**INSTRUCTIONS FOR THE TASK:**
In the entries below, find the line with "hr.1 u y m hy hm" and the line with "m := Ne.symm hm". Return those two lines and all lines between them, exactly.

**MATERIAL SUPPLIED:**
****
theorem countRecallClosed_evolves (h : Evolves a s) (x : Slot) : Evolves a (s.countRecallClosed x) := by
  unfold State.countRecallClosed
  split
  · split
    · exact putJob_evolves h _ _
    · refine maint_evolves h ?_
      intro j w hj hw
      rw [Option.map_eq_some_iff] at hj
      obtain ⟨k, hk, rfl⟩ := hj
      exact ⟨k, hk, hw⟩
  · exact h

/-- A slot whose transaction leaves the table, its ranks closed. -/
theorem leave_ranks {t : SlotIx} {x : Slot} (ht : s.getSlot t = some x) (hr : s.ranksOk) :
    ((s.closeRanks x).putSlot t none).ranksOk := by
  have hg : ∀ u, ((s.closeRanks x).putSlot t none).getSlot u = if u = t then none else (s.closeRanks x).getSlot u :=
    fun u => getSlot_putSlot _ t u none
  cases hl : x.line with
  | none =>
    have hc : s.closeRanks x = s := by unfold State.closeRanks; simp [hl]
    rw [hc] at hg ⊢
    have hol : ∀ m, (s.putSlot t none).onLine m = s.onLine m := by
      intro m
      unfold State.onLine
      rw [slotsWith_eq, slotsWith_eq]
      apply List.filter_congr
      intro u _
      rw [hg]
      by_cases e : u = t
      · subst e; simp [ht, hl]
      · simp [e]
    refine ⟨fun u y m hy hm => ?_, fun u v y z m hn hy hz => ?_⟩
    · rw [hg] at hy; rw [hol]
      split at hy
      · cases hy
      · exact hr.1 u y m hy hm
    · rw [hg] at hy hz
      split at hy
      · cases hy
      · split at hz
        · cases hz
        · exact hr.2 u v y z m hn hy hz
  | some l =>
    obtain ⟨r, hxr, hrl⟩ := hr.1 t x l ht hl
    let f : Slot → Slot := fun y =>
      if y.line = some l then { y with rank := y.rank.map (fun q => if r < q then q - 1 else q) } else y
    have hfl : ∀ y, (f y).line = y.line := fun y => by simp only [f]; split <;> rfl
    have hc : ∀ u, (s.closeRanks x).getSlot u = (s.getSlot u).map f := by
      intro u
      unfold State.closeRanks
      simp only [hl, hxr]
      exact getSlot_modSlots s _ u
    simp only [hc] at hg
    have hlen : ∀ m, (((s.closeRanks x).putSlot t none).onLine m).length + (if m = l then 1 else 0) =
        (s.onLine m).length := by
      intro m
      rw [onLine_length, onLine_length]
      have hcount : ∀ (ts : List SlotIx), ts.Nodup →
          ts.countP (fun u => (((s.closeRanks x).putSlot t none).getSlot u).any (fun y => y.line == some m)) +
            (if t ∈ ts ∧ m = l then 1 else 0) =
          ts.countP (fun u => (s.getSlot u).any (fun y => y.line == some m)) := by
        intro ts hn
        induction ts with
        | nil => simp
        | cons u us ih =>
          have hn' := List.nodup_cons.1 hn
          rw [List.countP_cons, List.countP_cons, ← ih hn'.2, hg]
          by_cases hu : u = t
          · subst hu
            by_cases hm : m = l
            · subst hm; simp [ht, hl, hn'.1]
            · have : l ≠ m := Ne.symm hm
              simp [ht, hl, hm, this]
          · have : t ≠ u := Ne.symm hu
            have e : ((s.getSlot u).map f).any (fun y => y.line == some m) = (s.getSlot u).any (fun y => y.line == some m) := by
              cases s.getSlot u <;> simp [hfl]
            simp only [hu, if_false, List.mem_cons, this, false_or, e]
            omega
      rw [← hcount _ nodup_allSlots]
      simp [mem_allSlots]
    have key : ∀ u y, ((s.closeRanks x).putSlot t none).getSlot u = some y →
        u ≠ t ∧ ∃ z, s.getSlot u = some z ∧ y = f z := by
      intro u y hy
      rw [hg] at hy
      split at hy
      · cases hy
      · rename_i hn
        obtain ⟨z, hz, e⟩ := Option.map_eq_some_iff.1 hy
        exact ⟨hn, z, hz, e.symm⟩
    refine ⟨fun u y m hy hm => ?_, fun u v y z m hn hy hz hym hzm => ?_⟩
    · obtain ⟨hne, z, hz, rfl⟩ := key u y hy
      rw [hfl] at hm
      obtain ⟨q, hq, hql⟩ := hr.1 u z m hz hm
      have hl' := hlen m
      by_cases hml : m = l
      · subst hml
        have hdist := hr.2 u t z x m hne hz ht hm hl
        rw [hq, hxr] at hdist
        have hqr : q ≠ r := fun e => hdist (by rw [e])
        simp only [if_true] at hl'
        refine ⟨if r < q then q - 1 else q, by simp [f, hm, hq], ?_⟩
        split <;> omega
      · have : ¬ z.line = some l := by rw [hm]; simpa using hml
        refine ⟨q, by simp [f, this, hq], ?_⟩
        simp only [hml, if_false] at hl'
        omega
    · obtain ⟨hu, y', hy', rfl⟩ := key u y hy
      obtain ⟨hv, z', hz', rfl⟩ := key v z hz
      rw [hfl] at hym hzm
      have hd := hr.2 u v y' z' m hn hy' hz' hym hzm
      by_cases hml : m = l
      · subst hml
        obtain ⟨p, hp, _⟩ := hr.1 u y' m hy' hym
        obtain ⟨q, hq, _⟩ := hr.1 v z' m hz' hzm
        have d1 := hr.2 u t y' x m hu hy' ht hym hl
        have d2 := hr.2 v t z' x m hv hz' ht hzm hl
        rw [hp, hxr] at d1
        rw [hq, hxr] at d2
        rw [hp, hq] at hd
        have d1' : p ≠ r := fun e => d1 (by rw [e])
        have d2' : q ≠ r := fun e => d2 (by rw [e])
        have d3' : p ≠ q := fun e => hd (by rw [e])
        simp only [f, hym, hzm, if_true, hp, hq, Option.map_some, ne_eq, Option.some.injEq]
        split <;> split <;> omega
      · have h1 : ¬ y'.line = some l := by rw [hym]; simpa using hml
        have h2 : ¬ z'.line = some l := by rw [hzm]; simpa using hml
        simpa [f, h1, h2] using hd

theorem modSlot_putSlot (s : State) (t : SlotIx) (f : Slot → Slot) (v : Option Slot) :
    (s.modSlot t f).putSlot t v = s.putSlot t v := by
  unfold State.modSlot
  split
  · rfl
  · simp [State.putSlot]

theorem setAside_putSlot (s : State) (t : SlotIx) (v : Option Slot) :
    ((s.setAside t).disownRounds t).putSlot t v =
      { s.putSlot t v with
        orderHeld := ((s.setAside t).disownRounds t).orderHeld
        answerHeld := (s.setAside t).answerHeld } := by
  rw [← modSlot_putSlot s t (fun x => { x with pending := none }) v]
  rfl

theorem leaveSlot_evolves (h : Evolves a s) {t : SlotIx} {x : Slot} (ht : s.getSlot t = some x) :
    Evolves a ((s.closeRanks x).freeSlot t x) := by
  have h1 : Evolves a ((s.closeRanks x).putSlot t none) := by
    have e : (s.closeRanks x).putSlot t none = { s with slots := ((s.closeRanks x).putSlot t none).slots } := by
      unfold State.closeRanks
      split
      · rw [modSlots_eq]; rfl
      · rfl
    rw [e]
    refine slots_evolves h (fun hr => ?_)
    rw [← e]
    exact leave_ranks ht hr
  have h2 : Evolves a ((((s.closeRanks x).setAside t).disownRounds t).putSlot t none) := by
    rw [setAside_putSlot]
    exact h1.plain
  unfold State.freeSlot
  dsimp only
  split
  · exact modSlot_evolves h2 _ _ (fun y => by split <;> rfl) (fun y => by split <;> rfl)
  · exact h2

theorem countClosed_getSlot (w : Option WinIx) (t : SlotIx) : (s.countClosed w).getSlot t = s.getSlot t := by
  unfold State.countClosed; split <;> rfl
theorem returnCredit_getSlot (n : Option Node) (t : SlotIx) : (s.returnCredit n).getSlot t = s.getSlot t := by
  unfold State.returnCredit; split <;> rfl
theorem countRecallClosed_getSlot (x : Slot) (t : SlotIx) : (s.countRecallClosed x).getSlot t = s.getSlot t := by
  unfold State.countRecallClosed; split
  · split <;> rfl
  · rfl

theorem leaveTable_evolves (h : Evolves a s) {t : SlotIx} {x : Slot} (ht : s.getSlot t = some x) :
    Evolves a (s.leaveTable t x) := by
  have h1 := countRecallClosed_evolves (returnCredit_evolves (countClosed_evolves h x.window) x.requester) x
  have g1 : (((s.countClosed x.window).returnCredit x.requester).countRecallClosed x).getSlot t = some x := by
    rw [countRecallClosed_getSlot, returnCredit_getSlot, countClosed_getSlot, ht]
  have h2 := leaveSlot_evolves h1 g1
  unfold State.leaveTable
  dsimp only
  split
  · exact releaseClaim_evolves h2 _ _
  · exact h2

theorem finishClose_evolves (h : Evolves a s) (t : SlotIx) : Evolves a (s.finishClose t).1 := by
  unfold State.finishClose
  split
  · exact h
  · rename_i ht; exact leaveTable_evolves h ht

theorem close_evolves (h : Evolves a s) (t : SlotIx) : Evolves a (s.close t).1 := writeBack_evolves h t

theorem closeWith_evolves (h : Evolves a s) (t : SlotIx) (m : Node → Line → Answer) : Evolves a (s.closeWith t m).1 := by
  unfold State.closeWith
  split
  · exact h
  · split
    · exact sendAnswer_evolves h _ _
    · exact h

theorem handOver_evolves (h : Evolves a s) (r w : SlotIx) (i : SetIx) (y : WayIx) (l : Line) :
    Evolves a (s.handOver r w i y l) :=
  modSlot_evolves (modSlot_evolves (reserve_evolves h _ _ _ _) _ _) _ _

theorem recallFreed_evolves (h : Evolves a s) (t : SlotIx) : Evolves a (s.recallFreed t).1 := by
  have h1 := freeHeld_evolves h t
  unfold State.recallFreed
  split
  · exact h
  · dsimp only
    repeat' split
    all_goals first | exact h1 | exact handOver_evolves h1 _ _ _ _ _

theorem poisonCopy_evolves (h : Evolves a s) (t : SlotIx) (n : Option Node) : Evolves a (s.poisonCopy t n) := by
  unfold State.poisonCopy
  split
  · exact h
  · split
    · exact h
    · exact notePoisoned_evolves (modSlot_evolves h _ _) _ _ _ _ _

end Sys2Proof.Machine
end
****
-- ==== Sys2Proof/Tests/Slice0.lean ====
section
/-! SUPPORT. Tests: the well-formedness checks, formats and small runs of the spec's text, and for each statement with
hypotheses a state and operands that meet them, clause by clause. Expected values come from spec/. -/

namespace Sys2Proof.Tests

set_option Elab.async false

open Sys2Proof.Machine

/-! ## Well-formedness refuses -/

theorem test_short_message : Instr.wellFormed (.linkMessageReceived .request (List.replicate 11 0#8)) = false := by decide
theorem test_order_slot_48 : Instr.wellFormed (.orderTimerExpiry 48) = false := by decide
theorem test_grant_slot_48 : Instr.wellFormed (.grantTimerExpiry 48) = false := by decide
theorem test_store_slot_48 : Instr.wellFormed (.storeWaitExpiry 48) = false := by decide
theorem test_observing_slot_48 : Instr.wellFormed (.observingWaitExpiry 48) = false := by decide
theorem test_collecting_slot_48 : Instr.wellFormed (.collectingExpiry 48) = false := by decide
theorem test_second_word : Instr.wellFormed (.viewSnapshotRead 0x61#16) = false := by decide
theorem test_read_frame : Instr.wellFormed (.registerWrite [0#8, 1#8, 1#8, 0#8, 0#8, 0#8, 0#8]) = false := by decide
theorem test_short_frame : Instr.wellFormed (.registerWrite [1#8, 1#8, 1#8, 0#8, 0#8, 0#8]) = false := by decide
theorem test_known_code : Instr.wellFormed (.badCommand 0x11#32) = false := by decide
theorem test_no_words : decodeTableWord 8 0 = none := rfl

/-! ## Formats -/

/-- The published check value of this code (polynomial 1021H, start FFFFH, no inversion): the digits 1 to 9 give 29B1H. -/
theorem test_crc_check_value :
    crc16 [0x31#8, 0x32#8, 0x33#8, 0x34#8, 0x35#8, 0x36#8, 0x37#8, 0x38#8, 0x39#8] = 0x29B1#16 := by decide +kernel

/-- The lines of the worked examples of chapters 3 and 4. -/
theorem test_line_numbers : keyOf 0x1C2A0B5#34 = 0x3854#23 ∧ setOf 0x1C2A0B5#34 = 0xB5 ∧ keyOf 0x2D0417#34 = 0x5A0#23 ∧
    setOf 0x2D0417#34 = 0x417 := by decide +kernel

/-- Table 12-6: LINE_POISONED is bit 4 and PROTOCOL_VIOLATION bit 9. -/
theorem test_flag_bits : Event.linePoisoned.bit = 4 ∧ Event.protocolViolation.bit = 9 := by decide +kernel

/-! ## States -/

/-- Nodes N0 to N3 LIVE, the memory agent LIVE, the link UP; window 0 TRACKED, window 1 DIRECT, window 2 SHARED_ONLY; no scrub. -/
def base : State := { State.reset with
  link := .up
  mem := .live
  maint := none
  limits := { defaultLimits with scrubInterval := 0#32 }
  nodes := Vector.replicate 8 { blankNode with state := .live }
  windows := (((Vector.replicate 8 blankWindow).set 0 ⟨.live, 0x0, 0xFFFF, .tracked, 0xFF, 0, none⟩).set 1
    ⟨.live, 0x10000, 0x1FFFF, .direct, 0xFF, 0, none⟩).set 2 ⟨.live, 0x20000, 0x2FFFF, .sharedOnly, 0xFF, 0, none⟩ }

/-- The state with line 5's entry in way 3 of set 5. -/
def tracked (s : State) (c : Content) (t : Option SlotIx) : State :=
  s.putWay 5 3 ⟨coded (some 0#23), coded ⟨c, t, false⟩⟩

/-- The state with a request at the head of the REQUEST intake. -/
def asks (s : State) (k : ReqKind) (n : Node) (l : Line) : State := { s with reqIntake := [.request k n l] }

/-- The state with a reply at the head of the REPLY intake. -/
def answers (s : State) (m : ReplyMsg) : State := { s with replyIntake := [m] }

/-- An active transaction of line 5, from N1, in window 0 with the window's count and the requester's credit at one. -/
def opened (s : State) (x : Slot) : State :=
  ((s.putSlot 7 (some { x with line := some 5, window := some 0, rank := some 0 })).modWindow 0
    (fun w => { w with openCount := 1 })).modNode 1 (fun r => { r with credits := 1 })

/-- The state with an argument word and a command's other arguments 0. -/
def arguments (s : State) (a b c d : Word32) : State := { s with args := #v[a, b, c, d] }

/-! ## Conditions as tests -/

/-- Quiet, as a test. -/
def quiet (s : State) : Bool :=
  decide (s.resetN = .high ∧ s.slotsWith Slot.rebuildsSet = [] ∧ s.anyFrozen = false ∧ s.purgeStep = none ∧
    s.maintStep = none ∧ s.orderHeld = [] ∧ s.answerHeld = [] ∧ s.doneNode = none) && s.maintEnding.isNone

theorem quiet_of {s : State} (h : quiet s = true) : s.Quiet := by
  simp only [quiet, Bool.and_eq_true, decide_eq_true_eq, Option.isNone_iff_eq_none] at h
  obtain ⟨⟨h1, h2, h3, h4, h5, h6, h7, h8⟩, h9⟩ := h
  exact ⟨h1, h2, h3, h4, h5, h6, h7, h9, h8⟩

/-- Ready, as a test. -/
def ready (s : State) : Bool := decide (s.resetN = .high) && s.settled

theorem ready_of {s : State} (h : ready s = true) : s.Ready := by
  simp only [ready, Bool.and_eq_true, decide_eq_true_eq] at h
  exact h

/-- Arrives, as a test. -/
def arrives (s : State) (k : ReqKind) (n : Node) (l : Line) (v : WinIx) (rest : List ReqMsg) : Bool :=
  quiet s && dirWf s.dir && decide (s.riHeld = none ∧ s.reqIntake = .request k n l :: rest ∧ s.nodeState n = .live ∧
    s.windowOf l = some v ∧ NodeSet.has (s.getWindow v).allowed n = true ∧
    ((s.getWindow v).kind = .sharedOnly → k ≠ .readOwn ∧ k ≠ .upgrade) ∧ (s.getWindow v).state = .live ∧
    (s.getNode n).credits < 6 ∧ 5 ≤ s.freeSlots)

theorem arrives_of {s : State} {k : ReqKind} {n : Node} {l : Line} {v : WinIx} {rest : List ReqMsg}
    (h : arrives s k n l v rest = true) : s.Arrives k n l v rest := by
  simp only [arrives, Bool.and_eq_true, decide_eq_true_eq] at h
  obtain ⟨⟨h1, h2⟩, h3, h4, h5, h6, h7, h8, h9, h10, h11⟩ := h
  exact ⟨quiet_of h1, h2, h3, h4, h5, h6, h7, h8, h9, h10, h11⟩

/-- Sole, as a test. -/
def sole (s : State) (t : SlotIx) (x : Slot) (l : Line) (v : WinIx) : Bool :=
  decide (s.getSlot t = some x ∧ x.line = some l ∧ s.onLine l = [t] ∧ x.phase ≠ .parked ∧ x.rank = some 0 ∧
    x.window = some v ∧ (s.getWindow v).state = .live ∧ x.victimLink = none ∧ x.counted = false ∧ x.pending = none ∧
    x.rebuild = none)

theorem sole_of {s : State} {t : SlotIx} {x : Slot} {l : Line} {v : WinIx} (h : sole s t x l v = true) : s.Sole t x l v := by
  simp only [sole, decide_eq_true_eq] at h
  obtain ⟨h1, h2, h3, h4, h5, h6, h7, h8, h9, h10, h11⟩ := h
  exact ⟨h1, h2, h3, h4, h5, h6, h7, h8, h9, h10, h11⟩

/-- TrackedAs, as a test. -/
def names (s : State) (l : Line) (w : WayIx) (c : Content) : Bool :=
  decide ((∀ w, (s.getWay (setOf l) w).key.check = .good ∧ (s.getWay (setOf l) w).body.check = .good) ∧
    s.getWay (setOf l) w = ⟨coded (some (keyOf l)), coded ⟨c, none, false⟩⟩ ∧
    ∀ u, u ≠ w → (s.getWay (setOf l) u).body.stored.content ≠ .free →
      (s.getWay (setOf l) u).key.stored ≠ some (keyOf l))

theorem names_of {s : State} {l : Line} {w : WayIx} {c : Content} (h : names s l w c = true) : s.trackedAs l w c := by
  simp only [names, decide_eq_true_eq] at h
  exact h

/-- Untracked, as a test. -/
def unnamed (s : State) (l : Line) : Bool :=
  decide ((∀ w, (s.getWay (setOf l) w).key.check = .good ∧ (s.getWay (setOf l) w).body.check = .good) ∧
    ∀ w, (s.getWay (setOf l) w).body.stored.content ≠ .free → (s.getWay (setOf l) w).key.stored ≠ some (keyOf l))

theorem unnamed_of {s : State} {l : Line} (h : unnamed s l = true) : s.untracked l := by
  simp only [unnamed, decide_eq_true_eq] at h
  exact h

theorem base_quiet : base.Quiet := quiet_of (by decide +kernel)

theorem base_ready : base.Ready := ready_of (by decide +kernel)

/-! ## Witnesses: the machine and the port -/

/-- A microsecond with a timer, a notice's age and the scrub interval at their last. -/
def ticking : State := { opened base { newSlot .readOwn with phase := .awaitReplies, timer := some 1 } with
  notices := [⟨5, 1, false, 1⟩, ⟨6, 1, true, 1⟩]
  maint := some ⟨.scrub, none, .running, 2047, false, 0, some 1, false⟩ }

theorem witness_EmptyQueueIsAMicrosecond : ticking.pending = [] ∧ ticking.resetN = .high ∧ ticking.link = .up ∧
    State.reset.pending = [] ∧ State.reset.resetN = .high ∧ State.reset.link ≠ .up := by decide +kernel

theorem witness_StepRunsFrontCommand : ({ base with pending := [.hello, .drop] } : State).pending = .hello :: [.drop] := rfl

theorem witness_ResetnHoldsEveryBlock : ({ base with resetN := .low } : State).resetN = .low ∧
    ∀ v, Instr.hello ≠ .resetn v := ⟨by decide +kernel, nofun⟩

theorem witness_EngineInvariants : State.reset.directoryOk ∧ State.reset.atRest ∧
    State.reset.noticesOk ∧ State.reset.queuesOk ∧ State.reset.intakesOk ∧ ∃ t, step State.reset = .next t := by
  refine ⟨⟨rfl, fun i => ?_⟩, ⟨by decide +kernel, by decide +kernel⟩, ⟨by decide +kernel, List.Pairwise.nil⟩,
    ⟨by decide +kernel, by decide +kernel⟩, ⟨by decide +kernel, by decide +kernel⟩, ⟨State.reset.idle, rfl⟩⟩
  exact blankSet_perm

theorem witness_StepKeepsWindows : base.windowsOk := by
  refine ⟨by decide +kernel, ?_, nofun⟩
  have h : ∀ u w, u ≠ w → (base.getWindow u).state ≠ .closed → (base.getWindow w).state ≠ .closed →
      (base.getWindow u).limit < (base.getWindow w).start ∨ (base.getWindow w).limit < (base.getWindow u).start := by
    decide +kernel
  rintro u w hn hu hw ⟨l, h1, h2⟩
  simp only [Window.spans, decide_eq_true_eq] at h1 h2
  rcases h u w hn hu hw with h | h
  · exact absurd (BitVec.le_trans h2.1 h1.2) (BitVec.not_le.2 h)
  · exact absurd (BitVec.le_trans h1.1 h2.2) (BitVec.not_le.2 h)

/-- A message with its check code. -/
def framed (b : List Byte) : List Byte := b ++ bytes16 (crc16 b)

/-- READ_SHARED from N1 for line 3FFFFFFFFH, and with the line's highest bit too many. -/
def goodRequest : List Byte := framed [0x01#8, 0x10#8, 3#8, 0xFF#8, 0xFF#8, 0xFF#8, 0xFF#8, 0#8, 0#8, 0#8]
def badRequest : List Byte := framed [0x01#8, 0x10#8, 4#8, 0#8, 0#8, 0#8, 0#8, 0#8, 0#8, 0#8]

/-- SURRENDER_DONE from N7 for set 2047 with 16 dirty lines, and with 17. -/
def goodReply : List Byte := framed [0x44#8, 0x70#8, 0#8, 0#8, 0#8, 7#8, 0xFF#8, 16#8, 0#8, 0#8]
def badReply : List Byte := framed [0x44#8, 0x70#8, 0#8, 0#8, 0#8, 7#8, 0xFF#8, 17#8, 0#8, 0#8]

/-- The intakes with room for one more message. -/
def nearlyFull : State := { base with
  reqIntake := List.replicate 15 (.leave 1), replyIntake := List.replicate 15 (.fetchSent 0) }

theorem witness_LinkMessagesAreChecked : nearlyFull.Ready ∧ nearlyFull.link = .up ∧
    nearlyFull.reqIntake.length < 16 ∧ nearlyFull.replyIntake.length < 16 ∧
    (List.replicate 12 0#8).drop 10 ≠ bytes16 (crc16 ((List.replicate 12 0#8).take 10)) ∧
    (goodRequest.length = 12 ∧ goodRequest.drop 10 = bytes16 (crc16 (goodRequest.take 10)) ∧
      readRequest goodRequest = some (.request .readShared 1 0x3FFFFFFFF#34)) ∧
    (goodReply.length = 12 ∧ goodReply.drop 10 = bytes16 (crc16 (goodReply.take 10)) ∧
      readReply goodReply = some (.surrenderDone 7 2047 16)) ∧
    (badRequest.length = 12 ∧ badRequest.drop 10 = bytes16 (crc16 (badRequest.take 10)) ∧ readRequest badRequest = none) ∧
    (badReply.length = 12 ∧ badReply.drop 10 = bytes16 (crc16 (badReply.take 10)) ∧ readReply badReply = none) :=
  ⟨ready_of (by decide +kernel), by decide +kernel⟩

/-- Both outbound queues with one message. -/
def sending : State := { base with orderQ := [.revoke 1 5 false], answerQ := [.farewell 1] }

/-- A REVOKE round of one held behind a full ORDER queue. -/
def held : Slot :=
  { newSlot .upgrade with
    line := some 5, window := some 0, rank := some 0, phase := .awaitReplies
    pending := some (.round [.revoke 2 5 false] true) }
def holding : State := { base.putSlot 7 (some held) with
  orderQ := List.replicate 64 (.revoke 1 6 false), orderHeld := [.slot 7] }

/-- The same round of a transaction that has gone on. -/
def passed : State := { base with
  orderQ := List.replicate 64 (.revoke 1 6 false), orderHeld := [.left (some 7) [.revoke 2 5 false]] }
****
**ANSWER BELOW:**
      · exact hr.1 u y m hy hm
    · rw [hg] at hy hz
      split at hy
      · cases hy
      · split at hz
        · cases hz
        · exact hr.2 u v y z m hn hy hz
  | some l =>
    obtain ⟨r, hxr, hrl⟩ := hr.1 t x l ht hl
    let f : Slot → Slot := fun y =>
      if y.line = some l then { y with rank := y.rank.map (fun q => if r < q then q - 1 else q) } else y
    have hfl : ∀ y, (f y).line = y.line := fun y => by simp only [f]; split <;> rfl
    have hc : ∀ u, (s.closeRanks x).getSlot u = (s.getSlot u).map f := by
      intro u
      unfold State.closeRanks
      simp only [hl, hxr]
      exact getSlot_modSlots s _ u
    simp only [hc] at hg
    have hlen : ∀ m, (((s.closeRanks x).putSlot t none).onLine m).length + (if m = l then 1 else 0) =
        (s.onLine m).length := by
      intro m
      rw [onLine_length, onLine_length]
      have hcount : ∀ (ts : List SlotIx), ts.Nodup →
          ts.countP (fun u => (((s.closeRanks x).putSlot t none).getSlot u).any (fun y => y.line == some m)) +
            (if t ∈ ts ∧ m = l then 1 else 0) =
          ts.countP (fun u => (s.getSlot u).any (fun y => y.line == some m)) := by
        intro ts hn
        induction ts with
        | nil => simp
        | cons u us ih =>
          have hn' := List.nodup_cons.1 hn
          rw [List.countP_cons, List.countP_cons, ← ih hn'.2, hg]
          by_cases hu : u = t
          · subst hu
            by_cases hm : m = l
            · subst hm; simp [ht, hl, hn'.1]
            · have : l ≠ m := Ne.symm hm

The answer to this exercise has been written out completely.